- **PROBLEM REQUIREMENTS**: Using the data beneath this instruction, retype only the lines from the one that contains "The controller that" down to the one that contains "let s2 := wr (Reg.memCeAddrLo", both included, exactly as they appear.

- **RECORDS**:
────────────────────

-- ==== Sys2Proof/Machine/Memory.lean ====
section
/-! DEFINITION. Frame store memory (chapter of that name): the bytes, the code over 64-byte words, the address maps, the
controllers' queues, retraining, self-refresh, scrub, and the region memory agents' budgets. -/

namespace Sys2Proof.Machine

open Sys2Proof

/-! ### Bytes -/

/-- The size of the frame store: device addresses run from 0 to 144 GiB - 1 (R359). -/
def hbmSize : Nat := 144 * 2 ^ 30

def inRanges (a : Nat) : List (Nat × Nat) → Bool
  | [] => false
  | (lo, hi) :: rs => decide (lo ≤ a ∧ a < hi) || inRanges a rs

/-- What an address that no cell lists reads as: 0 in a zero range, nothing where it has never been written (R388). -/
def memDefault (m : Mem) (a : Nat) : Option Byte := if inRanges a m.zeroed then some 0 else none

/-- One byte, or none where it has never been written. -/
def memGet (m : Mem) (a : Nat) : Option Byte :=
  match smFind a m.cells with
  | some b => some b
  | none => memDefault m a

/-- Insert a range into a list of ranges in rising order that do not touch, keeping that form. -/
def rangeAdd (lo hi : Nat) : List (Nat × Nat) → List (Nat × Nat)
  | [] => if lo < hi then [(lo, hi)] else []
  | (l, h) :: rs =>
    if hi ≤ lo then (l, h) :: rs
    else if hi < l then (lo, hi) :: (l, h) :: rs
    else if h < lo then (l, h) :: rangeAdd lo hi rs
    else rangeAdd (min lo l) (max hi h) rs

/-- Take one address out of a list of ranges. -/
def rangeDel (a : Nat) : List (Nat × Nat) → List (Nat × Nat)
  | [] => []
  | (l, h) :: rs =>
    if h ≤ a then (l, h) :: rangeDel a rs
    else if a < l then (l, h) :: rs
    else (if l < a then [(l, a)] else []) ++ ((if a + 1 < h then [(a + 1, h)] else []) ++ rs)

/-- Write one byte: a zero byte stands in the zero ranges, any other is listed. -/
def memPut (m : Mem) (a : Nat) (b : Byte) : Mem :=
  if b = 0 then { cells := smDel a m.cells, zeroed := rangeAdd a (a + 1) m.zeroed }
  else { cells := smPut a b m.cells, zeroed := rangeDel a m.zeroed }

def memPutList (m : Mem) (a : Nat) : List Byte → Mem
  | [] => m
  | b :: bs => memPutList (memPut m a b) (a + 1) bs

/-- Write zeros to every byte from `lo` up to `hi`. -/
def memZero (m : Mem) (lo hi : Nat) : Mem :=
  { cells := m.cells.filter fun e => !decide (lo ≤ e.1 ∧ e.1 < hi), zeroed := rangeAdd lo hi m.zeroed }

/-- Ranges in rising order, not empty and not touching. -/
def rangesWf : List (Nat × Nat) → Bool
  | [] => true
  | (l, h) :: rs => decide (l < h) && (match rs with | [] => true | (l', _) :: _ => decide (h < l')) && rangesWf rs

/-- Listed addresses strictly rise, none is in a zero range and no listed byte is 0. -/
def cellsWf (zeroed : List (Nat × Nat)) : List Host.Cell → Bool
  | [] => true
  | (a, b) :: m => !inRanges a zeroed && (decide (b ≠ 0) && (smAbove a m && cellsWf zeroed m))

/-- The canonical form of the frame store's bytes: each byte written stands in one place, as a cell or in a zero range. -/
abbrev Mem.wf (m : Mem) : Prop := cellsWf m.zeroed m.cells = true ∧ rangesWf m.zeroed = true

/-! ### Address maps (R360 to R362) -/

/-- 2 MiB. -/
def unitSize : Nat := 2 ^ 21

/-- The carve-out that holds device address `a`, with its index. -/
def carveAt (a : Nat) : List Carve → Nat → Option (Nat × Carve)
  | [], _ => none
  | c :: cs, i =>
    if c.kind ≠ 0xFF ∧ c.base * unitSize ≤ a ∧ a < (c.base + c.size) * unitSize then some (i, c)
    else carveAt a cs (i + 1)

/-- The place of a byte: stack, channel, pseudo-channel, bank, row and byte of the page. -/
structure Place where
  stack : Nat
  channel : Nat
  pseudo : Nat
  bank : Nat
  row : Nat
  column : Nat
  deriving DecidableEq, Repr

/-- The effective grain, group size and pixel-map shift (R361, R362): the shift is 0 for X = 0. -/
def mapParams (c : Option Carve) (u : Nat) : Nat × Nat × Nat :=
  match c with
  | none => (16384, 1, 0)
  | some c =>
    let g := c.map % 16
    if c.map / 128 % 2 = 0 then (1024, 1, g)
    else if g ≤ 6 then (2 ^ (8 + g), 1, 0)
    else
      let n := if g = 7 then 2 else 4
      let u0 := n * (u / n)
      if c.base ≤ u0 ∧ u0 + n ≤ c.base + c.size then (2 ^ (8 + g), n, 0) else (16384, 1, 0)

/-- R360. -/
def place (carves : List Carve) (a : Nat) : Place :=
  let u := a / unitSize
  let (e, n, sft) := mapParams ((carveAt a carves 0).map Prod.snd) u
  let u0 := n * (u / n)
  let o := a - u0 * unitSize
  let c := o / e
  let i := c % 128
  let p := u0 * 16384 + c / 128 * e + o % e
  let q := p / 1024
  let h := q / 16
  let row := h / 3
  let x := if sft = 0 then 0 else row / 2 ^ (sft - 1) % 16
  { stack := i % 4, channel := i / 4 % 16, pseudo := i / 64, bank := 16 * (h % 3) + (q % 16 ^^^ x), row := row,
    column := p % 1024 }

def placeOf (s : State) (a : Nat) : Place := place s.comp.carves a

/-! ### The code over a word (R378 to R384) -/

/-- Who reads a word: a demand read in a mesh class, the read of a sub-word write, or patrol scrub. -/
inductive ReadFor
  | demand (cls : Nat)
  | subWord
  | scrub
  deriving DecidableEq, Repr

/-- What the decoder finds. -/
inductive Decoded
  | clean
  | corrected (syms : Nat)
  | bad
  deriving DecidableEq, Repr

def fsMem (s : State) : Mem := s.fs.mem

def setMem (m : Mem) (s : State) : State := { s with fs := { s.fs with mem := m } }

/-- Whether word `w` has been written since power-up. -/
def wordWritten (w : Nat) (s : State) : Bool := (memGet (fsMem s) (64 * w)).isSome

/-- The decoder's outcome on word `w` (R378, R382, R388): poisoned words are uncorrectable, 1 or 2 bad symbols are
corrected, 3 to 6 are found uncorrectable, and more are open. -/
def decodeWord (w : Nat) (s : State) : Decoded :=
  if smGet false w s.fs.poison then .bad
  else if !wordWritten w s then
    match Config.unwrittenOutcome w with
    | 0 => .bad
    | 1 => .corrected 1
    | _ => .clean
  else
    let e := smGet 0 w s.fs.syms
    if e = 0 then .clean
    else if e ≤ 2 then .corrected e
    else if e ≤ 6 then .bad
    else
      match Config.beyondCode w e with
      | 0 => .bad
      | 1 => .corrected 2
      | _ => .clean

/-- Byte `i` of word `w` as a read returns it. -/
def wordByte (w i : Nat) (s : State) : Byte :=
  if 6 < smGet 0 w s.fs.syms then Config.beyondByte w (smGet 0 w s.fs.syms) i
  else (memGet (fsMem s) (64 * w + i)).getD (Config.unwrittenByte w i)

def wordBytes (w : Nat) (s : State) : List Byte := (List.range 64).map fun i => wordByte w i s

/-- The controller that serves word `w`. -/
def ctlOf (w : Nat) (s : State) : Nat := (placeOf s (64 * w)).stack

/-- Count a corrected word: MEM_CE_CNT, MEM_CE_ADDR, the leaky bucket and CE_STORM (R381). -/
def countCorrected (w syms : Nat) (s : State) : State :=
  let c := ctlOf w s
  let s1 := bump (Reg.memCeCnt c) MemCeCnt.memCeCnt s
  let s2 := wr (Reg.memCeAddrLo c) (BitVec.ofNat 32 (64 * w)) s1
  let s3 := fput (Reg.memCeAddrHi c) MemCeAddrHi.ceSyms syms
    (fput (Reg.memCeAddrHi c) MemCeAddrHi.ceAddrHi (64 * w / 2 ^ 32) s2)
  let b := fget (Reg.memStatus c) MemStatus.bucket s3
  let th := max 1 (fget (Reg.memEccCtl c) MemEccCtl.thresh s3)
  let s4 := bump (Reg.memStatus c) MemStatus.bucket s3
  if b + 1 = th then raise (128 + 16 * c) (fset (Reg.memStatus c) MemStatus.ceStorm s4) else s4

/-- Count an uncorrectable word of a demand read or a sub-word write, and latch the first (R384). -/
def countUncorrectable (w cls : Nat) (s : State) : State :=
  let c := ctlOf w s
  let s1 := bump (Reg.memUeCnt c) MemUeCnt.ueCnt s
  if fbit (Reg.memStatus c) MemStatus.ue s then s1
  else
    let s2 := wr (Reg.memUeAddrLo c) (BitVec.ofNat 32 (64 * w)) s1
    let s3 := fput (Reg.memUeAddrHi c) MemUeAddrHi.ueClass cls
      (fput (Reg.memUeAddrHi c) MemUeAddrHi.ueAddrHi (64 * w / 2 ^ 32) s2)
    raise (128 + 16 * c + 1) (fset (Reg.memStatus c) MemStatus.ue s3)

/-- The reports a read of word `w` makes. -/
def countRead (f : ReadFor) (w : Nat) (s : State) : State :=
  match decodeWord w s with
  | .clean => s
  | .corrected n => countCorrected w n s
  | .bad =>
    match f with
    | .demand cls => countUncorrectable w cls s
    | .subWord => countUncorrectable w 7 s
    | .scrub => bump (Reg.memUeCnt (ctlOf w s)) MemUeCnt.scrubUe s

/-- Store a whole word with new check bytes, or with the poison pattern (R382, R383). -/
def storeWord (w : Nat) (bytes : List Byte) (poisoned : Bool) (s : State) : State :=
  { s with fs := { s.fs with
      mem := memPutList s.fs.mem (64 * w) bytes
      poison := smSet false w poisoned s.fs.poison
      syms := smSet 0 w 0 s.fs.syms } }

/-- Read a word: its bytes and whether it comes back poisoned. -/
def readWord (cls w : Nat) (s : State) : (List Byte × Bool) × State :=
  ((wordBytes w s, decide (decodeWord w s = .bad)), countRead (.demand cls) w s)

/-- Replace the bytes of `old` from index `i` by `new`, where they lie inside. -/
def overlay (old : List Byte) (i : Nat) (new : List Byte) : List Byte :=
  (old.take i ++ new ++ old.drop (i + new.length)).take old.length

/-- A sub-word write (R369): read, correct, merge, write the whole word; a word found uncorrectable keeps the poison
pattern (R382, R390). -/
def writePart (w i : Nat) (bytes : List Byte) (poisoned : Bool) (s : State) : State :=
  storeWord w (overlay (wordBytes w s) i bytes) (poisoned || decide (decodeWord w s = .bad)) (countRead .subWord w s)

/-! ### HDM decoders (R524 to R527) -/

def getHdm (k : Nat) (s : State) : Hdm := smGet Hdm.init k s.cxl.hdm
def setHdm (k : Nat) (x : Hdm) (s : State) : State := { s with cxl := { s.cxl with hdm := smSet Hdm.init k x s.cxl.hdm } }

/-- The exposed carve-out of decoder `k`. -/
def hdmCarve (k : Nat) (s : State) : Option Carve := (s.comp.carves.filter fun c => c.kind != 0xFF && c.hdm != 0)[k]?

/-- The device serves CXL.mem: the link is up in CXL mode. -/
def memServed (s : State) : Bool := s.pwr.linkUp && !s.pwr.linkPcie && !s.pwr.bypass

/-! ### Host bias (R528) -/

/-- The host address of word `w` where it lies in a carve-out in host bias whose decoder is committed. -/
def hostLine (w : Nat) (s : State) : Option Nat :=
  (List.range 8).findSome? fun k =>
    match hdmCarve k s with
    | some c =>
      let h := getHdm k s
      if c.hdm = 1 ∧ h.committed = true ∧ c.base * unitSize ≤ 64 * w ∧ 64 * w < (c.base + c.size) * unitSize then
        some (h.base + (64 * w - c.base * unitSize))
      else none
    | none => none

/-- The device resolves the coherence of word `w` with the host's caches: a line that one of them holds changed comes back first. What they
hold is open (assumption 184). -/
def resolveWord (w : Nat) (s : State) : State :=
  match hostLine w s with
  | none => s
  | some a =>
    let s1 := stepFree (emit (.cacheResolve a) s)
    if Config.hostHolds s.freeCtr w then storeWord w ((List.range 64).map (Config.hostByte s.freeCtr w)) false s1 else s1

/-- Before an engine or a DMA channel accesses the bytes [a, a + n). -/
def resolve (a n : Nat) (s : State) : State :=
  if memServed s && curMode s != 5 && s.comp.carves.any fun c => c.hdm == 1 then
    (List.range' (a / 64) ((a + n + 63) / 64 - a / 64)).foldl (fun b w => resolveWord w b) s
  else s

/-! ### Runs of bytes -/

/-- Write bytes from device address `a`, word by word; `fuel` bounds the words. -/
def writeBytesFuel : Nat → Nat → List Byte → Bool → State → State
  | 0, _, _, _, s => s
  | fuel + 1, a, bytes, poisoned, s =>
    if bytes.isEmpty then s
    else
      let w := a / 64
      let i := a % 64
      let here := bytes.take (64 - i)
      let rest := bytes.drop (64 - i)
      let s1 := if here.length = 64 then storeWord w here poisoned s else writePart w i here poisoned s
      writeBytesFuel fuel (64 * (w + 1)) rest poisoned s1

────────────────────

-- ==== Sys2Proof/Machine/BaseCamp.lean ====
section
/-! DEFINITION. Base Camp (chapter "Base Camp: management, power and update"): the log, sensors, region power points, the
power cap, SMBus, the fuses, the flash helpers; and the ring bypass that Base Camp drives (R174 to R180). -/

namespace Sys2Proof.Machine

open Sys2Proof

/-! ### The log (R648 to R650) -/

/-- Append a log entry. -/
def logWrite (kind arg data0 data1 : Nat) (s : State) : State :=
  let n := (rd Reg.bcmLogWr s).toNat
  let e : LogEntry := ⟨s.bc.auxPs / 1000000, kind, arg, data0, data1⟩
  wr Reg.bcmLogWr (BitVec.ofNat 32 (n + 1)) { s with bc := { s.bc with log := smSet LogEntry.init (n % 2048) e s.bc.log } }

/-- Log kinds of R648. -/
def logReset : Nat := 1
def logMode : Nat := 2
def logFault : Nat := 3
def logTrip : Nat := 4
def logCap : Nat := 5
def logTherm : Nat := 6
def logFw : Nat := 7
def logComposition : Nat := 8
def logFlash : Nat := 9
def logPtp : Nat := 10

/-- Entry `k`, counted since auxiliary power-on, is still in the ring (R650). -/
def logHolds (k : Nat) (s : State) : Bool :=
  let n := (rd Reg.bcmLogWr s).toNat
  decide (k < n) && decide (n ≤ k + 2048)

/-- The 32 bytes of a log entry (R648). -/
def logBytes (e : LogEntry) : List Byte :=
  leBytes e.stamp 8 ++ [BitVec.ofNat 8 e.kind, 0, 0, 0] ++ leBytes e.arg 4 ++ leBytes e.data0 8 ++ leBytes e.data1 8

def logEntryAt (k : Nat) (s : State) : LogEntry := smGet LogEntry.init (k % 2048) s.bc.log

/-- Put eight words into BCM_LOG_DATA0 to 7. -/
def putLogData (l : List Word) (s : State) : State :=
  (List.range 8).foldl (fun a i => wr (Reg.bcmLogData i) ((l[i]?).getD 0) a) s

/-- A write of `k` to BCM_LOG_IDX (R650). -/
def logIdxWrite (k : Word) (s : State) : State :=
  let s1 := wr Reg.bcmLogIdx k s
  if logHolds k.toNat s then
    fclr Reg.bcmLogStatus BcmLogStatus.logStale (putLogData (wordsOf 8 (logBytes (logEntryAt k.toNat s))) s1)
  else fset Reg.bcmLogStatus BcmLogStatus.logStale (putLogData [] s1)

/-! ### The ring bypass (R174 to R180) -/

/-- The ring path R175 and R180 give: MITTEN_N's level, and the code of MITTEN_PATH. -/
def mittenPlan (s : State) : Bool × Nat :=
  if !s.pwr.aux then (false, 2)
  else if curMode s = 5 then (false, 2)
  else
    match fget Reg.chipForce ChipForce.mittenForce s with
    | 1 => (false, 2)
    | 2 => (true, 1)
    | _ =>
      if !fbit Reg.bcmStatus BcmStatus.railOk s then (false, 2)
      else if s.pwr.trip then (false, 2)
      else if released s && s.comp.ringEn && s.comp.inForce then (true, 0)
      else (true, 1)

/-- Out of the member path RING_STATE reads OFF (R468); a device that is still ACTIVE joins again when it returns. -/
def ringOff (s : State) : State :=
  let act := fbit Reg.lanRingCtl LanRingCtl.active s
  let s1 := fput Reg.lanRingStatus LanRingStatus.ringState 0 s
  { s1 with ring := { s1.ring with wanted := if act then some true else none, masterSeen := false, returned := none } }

────────────────────

- **RESPONSE BOX**:
/-- The controller that serves word `w`. -/
def ctlOf (w : Nat) (s : State) : Nat := (placeOf s (64 * w)).stack

/-- Count a corrected word: MEM_CE_CNT, MEM_CE_ADDR, the leaky bucket and CE_STORM (R381). -/
def countCorrected (w syms : Nat) (s : State) : State :=
  let c := ctlOf w s
  let s1 := bump (Reg.memCeCnt c) MemCeCnt.memCeCnt s
  let s2 := wr (Reg.memCeAddrLo c) (BitVec.ofNat 32 (64 * w)) s1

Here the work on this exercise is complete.